### WORK ITEM:
Which lines below fall between the one containing "structure Who where" and the one containing "the vault without key material. -/"? Repeat them exactly, counting both of those lines, and add nothing else.

[EXCERPTED DATA Boundary: Start]

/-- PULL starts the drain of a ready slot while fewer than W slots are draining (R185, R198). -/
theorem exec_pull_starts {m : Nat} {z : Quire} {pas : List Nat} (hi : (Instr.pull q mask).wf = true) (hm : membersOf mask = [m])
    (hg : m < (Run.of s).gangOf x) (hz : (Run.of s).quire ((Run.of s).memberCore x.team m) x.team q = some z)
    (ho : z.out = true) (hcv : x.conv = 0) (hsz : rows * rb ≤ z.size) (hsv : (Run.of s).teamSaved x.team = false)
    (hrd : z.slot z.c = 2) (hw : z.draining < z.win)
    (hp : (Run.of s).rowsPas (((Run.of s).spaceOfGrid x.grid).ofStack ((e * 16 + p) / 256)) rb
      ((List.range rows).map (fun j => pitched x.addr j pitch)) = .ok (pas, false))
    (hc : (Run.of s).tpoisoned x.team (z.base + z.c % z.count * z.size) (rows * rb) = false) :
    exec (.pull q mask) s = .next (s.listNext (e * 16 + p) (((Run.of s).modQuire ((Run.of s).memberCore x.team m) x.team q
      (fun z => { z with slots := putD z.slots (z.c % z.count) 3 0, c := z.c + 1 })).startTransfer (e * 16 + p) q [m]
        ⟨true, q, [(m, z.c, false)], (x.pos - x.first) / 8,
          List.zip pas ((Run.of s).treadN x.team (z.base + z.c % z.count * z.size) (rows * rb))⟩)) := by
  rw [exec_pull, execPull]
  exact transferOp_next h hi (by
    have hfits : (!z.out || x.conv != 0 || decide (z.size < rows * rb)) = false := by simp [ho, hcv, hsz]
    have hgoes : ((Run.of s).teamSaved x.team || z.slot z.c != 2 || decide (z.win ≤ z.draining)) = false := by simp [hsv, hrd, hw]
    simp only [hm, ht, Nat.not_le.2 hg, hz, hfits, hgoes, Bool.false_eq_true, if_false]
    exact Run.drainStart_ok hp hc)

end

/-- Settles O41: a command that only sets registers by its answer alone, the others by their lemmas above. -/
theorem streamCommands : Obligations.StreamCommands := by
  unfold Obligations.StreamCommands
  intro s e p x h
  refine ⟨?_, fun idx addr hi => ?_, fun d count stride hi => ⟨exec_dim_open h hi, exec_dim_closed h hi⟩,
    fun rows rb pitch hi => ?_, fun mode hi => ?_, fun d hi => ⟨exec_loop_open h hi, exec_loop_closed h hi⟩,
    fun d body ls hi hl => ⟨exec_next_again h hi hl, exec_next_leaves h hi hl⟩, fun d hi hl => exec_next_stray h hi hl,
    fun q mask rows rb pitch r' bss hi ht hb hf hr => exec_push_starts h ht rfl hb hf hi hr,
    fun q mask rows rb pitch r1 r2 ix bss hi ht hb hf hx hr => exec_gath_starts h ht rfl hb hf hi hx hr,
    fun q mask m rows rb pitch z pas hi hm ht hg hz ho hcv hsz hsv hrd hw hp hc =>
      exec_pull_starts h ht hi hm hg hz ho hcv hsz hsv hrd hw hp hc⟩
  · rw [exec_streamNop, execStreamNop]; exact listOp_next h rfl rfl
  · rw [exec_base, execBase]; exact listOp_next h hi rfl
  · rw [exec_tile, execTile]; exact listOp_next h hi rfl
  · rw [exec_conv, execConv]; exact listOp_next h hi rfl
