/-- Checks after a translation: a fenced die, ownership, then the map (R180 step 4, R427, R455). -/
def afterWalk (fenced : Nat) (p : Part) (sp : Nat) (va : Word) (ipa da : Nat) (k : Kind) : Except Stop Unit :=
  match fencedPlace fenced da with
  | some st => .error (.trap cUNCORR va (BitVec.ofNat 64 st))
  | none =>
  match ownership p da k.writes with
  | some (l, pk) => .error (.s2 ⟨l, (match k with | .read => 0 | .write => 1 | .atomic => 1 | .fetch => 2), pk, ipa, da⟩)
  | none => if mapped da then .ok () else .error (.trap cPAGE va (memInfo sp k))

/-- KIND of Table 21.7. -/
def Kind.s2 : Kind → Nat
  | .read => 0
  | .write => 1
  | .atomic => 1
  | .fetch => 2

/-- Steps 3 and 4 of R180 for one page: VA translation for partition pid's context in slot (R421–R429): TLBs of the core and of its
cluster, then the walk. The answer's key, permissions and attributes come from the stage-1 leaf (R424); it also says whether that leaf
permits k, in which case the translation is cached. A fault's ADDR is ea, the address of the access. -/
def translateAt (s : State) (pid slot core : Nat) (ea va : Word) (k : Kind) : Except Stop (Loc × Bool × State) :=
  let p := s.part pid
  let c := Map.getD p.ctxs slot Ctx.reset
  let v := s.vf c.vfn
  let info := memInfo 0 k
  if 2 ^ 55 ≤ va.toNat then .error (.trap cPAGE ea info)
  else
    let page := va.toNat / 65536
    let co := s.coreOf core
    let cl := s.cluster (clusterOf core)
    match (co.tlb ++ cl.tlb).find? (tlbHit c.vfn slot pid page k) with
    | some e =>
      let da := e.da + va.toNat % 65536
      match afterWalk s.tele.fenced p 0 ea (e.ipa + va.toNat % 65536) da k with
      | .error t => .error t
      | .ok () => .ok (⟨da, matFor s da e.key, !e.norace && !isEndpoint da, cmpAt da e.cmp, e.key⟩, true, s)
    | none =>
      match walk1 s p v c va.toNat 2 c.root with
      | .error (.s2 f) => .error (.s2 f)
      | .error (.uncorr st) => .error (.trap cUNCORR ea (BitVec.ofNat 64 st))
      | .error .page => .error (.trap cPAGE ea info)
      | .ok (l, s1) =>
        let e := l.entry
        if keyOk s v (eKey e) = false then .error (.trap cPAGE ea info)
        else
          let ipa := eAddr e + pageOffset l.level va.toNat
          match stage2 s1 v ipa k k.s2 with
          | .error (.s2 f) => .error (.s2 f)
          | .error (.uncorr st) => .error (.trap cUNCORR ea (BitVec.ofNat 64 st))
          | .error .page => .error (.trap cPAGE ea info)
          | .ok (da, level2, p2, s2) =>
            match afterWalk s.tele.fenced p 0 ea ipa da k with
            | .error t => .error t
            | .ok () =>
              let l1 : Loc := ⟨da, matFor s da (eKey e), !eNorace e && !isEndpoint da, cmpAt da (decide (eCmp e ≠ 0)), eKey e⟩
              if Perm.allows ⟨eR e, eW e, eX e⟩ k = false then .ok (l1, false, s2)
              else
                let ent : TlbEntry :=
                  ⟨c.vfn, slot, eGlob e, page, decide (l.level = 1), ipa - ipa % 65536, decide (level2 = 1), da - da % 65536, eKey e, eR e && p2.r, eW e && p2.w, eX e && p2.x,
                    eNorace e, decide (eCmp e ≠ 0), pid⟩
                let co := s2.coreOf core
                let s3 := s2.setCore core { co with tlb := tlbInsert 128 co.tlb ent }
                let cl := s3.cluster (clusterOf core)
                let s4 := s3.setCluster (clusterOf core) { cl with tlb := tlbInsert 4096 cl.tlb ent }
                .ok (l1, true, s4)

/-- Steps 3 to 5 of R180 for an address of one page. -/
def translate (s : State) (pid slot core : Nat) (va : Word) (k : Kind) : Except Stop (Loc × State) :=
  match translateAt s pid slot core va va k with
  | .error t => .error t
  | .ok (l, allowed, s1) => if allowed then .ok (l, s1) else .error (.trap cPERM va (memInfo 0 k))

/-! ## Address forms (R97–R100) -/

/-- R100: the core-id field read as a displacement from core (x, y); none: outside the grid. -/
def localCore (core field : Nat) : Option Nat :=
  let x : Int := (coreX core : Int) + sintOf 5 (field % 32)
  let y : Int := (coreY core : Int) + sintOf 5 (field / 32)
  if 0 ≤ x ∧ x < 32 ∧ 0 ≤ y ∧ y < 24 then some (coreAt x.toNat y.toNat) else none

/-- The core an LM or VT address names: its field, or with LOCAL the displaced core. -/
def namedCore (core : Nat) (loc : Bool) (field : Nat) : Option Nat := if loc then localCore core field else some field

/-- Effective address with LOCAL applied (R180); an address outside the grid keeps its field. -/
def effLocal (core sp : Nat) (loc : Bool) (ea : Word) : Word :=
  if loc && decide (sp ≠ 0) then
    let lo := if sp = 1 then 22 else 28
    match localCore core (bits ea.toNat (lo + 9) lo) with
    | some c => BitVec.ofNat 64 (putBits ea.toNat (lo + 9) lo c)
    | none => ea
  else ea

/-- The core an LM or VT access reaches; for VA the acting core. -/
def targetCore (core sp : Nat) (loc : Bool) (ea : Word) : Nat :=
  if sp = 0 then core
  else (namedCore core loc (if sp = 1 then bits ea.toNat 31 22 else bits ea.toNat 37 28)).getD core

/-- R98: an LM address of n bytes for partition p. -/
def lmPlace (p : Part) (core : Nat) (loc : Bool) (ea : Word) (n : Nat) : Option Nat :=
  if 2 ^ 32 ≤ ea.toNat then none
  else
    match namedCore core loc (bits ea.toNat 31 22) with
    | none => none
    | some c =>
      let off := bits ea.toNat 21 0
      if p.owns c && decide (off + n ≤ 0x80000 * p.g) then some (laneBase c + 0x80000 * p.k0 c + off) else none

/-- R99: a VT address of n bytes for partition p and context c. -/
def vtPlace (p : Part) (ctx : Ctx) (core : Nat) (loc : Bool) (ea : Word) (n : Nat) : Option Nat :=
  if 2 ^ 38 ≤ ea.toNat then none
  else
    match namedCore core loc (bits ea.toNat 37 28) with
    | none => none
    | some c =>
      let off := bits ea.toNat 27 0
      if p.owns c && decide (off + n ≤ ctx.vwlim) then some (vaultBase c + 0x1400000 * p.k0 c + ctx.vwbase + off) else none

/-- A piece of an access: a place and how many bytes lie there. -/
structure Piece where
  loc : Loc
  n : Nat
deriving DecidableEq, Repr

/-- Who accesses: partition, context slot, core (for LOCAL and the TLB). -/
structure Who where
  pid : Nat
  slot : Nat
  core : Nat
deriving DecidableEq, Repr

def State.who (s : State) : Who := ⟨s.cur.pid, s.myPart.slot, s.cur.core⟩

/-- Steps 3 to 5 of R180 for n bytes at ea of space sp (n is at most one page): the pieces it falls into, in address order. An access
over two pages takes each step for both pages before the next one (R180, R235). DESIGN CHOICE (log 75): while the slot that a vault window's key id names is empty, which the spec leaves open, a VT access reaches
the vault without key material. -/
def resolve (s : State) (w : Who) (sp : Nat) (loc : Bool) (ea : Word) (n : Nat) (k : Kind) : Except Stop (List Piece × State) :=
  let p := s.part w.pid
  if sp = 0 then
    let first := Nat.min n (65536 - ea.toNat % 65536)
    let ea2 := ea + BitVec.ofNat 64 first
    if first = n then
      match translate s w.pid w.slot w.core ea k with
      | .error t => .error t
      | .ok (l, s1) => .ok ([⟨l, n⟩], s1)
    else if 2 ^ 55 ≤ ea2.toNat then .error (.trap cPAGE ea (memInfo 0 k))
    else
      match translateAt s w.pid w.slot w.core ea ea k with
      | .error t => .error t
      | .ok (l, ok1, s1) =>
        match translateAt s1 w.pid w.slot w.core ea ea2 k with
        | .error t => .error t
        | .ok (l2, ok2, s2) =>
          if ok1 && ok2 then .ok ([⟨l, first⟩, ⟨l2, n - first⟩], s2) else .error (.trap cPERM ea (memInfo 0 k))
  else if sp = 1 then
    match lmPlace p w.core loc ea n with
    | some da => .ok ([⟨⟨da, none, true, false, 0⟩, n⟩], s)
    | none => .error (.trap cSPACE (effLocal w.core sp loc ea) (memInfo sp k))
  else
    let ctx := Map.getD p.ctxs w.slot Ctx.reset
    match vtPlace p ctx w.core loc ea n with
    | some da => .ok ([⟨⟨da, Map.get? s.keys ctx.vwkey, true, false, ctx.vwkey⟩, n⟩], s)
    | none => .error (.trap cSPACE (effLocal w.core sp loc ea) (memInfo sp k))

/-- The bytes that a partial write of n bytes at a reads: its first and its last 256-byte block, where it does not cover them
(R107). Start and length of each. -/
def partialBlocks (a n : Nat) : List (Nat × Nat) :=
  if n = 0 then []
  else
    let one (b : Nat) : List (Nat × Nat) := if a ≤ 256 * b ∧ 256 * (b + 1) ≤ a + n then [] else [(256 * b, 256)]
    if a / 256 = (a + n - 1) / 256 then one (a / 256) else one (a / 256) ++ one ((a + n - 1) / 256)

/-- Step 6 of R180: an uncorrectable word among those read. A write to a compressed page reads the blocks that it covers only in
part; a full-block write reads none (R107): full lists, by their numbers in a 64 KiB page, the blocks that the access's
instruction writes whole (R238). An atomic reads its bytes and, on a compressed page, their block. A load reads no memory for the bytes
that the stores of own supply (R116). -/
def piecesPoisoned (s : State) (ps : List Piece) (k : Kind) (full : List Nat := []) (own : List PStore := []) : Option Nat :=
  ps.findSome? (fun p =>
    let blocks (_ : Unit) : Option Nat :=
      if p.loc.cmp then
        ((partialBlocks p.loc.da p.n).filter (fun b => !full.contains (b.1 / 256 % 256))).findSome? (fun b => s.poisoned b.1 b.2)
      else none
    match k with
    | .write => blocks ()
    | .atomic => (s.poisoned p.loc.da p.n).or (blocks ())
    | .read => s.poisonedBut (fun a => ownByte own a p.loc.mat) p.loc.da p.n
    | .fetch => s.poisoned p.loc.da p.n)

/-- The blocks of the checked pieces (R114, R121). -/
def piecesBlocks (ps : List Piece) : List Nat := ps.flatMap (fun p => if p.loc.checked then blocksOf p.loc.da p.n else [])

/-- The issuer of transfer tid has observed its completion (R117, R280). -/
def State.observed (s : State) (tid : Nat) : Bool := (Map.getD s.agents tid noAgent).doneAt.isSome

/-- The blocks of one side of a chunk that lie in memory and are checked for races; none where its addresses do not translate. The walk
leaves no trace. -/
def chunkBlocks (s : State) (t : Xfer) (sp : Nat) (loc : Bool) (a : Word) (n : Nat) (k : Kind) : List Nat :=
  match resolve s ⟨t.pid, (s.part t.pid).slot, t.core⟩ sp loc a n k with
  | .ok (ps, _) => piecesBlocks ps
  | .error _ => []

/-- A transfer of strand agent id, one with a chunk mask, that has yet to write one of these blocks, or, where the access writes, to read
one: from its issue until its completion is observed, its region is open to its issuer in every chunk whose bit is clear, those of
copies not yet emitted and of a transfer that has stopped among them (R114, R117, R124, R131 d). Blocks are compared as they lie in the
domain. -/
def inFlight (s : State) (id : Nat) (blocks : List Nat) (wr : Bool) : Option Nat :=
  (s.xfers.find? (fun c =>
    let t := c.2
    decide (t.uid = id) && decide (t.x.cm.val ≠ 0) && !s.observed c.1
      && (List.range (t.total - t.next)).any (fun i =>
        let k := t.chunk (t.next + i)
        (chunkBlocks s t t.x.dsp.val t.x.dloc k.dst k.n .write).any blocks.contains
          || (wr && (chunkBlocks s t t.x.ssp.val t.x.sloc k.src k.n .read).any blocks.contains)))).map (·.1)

[EXCERPTED DATA Boundary: End]

### EXERCISE RESPONSE:
structure Who where
  pid : Nat
  slot : Nat
  core : Nat
deriving DecidableEq, Repr

def State.who (s : State) : Who := ⟨s.cur.pid, s.myPart.slot, s.cur.core⟩

/-- Steps 3 to 5 of R180 for n bytes at ea of space sp (n is at most one page): the pieces it falls into, in address order. An access
over two pages takes each step for both pages before the next one (R180, R235). DESIGN CHOICE (log 75): while the slot that a vault window's key id names is empty, which the spec leaves open, a VT access reaches
the vault without key material. -/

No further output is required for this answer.